DATA LISTING START

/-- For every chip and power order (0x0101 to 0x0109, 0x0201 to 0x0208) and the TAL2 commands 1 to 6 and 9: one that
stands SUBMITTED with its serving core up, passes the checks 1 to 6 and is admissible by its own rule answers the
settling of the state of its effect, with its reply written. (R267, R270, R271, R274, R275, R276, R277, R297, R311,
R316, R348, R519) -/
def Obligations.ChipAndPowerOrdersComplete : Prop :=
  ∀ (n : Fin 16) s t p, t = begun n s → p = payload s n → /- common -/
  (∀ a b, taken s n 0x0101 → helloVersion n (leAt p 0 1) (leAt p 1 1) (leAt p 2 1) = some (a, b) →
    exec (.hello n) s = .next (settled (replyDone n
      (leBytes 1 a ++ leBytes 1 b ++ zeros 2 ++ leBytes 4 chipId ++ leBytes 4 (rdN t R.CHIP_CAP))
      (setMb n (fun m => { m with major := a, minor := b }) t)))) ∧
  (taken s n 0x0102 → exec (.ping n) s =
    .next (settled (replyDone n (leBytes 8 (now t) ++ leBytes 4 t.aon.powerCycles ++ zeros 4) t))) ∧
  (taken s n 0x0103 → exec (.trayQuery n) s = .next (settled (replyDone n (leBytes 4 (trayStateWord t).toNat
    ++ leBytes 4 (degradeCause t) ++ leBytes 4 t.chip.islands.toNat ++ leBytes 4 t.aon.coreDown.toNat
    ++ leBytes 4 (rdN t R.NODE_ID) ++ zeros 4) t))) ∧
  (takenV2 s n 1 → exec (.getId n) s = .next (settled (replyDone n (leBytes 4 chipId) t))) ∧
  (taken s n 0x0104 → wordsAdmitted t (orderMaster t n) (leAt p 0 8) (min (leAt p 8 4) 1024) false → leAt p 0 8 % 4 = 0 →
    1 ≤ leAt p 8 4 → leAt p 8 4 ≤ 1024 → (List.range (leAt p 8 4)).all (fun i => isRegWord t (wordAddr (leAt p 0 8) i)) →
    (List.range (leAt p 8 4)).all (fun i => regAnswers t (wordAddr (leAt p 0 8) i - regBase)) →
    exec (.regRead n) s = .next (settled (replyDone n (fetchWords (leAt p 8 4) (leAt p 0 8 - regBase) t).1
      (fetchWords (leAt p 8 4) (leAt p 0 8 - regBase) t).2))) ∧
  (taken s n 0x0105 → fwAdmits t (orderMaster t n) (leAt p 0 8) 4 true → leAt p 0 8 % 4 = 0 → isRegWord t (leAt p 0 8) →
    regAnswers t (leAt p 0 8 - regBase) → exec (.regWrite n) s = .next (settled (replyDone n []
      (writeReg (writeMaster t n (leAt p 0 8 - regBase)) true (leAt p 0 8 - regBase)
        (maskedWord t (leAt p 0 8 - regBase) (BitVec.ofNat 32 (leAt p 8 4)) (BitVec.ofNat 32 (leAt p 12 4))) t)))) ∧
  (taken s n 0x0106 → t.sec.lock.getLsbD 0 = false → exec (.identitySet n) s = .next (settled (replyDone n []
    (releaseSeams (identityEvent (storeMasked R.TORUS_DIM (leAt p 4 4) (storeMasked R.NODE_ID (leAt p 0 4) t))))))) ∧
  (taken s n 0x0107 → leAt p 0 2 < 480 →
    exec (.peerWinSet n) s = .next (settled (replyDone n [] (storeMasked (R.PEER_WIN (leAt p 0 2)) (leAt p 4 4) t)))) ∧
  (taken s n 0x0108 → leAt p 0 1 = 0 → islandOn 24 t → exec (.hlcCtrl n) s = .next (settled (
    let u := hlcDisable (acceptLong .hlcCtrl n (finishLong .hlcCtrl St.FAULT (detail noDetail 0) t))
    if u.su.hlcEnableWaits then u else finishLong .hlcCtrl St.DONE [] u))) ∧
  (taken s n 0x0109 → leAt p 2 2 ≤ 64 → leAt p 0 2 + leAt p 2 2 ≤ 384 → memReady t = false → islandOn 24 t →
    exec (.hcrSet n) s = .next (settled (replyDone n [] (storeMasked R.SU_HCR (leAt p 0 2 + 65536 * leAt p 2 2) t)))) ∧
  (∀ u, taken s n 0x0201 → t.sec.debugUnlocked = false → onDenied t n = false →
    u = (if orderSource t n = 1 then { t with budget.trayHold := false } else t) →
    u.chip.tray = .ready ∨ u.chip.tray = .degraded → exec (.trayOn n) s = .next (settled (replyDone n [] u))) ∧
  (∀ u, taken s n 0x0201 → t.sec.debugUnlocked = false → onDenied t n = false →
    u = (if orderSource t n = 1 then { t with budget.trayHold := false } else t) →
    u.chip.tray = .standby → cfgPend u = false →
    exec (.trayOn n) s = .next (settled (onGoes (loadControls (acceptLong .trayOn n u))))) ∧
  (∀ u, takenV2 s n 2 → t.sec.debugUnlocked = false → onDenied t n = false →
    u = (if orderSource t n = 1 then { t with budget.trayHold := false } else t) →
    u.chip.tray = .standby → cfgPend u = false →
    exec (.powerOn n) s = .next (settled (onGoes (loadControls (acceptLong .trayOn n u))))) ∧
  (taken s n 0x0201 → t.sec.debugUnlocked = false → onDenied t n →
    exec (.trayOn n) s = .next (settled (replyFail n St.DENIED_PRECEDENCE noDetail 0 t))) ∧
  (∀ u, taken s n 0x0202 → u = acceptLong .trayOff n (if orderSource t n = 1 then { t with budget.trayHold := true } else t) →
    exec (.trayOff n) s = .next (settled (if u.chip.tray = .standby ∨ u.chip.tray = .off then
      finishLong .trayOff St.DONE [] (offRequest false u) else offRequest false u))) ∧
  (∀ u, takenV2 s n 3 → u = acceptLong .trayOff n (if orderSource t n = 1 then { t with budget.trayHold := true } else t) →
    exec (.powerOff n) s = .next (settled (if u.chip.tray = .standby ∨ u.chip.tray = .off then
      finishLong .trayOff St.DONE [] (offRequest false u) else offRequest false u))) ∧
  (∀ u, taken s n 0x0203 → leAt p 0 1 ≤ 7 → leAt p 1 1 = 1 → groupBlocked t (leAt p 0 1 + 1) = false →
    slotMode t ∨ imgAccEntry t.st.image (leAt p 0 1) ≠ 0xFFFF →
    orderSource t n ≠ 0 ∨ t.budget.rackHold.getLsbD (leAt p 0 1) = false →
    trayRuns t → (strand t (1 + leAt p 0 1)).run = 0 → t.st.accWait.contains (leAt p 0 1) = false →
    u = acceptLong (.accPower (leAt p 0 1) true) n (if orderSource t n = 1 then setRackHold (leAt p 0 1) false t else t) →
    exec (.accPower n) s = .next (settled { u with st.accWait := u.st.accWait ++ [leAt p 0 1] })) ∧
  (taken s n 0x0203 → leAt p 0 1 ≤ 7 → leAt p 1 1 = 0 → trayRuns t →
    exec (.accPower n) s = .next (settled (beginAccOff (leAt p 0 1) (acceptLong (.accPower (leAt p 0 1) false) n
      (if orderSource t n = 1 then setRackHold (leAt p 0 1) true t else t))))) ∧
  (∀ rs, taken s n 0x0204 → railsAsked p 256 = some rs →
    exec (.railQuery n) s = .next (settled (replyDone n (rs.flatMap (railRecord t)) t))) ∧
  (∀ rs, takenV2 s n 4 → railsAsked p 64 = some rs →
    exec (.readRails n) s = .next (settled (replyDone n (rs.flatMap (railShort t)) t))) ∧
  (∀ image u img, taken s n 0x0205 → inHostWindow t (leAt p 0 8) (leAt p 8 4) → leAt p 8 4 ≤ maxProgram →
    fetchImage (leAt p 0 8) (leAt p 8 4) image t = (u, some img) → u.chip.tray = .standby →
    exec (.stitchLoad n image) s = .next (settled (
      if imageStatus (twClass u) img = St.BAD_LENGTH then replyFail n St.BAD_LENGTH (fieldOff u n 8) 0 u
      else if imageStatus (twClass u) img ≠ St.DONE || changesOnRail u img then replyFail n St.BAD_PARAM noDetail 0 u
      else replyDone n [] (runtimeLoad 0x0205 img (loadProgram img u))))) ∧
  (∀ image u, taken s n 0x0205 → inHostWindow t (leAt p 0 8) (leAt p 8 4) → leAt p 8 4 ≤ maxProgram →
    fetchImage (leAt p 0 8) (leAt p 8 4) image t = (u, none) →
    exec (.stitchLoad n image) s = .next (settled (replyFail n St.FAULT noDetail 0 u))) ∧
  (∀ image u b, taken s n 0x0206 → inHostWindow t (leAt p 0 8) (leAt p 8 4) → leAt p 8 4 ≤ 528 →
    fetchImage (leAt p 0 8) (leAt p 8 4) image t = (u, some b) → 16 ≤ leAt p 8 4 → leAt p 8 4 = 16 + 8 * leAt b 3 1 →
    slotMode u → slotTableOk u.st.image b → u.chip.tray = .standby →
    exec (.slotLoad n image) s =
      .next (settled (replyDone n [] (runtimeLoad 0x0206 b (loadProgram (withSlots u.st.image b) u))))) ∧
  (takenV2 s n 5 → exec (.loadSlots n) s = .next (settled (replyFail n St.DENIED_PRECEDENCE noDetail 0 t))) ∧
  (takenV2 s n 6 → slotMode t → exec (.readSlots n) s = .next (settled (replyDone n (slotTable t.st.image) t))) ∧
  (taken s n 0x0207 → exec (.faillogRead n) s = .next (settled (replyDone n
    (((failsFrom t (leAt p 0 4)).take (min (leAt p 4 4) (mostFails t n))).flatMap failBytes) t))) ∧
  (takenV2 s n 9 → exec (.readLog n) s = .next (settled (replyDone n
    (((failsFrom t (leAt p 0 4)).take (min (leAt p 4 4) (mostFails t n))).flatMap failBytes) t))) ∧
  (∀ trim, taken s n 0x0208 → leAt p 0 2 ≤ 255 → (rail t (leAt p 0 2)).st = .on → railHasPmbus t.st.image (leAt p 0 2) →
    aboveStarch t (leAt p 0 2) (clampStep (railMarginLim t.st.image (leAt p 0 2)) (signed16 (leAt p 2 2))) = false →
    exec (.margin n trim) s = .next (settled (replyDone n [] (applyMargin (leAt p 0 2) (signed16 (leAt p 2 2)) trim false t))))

DATA LISTING END
DATA LISTING START

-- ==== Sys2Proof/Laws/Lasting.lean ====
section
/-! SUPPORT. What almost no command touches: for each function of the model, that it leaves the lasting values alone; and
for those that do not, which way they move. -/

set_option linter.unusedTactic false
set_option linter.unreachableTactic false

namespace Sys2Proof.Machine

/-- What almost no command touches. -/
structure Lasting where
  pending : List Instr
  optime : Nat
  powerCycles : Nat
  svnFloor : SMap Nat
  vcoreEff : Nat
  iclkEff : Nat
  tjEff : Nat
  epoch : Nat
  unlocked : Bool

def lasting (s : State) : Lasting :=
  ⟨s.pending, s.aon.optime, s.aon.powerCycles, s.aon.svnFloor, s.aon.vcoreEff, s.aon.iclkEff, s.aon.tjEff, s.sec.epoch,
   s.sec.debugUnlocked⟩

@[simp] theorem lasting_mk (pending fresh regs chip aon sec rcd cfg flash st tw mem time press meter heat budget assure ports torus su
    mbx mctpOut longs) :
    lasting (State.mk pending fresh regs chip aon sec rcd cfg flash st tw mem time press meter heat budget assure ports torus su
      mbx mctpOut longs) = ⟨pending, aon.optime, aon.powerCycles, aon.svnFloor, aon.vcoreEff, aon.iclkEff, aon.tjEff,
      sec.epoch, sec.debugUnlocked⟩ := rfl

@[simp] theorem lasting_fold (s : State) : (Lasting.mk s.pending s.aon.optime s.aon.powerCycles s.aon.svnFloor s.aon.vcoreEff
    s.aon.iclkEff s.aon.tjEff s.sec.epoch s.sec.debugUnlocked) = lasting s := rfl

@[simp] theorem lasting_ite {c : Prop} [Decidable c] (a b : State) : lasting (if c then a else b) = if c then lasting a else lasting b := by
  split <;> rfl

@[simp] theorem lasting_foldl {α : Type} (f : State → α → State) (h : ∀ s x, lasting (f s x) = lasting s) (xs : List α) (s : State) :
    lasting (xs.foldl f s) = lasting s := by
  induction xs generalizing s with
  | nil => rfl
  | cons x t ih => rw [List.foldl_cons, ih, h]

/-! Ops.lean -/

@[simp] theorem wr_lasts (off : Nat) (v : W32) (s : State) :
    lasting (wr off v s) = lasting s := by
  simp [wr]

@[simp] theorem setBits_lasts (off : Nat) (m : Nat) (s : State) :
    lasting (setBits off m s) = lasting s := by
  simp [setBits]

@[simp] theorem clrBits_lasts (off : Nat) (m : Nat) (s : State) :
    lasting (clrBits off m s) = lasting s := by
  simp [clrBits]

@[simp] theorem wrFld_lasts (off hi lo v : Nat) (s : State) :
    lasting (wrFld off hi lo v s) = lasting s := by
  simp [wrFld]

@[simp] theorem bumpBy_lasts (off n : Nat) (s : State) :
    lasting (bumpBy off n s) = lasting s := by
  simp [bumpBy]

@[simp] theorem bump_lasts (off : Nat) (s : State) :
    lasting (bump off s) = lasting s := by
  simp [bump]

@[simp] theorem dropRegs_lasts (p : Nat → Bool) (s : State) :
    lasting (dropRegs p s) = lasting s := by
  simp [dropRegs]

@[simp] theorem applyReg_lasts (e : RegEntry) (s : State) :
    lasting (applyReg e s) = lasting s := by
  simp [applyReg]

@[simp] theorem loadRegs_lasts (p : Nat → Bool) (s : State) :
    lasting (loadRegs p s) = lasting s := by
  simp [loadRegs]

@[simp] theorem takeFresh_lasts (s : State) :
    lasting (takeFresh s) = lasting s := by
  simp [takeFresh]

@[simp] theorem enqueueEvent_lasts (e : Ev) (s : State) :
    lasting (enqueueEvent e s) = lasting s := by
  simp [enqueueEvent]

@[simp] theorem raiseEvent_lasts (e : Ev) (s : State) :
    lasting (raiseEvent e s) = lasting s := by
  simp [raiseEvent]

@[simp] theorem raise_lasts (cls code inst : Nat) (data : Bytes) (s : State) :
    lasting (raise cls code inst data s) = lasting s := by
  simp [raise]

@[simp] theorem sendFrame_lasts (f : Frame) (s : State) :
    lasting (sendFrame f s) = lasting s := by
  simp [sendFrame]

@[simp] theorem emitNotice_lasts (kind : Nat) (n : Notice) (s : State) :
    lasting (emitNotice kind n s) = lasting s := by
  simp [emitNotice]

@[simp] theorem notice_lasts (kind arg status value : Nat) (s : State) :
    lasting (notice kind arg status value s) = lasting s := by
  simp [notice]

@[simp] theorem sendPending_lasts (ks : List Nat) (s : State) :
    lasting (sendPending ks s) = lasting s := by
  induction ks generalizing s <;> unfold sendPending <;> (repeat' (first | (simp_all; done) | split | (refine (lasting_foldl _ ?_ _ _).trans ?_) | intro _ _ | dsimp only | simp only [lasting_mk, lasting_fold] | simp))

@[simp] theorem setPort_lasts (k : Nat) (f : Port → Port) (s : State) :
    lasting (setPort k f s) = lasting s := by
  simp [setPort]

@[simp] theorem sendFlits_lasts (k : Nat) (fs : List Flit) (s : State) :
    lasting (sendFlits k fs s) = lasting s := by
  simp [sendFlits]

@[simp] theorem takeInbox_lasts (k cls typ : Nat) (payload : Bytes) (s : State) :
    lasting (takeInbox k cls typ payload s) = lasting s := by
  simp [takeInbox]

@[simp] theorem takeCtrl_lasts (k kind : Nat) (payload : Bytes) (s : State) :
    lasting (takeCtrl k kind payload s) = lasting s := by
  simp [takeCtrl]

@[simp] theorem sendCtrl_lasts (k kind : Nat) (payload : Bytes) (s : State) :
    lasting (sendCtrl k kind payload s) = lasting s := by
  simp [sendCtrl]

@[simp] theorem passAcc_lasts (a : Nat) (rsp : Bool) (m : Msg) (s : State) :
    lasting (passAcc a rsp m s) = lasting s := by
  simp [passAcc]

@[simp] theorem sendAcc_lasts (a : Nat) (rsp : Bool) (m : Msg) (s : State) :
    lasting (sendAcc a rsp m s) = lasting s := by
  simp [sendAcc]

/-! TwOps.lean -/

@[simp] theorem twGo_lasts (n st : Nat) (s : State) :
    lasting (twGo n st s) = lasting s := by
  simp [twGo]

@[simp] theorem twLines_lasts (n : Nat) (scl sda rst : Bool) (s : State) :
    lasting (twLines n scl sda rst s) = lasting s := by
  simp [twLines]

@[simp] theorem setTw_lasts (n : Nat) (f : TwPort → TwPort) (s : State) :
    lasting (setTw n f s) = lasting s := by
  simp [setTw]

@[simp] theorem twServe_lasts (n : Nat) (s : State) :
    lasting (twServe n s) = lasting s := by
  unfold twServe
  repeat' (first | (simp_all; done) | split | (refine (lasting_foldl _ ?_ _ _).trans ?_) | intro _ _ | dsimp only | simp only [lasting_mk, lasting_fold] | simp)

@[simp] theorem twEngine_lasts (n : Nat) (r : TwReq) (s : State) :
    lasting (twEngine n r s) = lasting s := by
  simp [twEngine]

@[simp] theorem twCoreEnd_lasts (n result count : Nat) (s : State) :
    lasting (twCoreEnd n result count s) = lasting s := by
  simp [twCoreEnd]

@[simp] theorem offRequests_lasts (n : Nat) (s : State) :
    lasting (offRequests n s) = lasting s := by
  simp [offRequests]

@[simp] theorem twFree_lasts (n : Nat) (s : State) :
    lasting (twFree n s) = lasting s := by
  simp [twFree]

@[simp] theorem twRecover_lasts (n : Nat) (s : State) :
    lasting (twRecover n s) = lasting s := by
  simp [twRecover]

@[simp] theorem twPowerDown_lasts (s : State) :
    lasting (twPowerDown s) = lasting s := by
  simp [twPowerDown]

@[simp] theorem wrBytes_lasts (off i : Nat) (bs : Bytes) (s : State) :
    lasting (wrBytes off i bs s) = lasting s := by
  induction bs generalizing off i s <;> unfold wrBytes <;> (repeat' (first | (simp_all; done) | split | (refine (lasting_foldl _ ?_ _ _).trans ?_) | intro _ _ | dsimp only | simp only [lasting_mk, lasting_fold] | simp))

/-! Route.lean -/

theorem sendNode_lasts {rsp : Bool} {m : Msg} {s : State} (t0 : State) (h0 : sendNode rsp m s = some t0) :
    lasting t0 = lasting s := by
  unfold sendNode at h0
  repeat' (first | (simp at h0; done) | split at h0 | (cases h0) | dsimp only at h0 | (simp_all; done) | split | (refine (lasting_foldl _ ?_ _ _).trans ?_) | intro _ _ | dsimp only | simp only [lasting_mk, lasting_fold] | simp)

DATA LISTING END
DATA LISTING START

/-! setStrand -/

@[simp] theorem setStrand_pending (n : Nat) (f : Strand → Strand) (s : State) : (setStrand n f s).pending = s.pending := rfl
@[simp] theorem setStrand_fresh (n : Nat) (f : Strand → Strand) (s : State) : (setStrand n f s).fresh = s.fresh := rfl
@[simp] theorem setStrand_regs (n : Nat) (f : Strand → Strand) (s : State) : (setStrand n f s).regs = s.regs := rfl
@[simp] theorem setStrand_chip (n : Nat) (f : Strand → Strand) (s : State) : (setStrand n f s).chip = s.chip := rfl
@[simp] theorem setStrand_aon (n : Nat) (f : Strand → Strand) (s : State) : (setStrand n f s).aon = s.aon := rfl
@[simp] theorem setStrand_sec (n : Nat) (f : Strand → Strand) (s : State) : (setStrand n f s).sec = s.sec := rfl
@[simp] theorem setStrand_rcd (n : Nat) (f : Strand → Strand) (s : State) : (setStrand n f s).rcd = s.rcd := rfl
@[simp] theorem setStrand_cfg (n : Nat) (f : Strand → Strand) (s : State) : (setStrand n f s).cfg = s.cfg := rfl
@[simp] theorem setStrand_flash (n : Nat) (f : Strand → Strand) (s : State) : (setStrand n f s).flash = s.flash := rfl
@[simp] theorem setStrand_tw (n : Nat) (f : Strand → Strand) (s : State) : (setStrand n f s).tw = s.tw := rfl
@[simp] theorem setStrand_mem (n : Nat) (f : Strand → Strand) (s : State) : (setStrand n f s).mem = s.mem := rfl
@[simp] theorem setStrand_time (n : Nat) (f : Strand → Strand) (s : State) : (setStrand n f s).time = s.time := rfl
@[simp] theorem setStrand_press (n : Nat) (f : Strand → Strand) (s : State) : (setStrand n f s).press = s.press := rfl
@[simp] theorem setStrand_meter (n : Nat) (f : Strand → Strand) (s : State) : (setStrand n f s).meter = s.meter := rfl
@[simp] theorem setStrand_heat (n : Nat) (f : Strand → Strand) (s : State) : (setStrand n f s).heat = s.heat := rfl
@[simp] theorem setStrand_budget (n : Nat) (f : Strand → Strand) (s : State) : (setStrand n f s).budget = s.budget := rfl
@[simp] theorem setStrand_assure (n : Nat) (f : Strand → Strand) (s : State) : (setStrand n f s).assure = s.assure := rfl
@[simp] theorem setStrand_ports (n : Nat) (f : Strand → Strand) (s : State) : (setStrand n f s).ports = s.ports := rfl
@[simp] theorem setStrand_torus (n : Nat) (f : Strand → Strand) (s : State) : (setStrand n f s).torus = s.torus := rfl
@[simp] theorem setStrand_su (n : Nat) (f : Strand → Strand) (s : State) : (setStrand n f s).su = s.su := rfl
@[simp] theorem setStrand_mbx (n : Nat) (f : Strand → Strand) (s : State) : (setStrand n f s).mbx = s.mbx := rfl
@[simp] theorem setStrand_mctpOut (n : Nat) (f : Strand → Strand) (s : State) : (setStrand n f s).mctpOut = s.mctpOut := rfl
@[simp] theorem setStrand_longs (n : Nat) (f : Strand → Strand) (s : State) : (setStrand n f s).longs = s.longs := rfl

DATA LISTING END

## PROBLEM
Go through the data and copy every line that includes "Bool".

## RESULT
  unlocked : Bool
@[simp] theorem dropRegs_lasts (p : Nat → Bool) (s : State) :
@[simp] theorem loadRegs_lasts (p : Nat → Bool) (s : State) :
@[simp] theorem passAcc_lasts (a : Nat) (rsp : Bool) (m : Msg) (s : State) :
@[simp] theorem sendAcc_lasts (a : Nat) (rsp : Bool) (m : Msg) (s : State) :
@[simp] theorem twLines_lasts (n : Nat) (scl sda rst : Bool) (s : State) :
theorem sendNode_lasts {rsp : Bool} {m : Msg} {s : State} (t0 : State) (h0 : sendNode rsp m s = some t0) :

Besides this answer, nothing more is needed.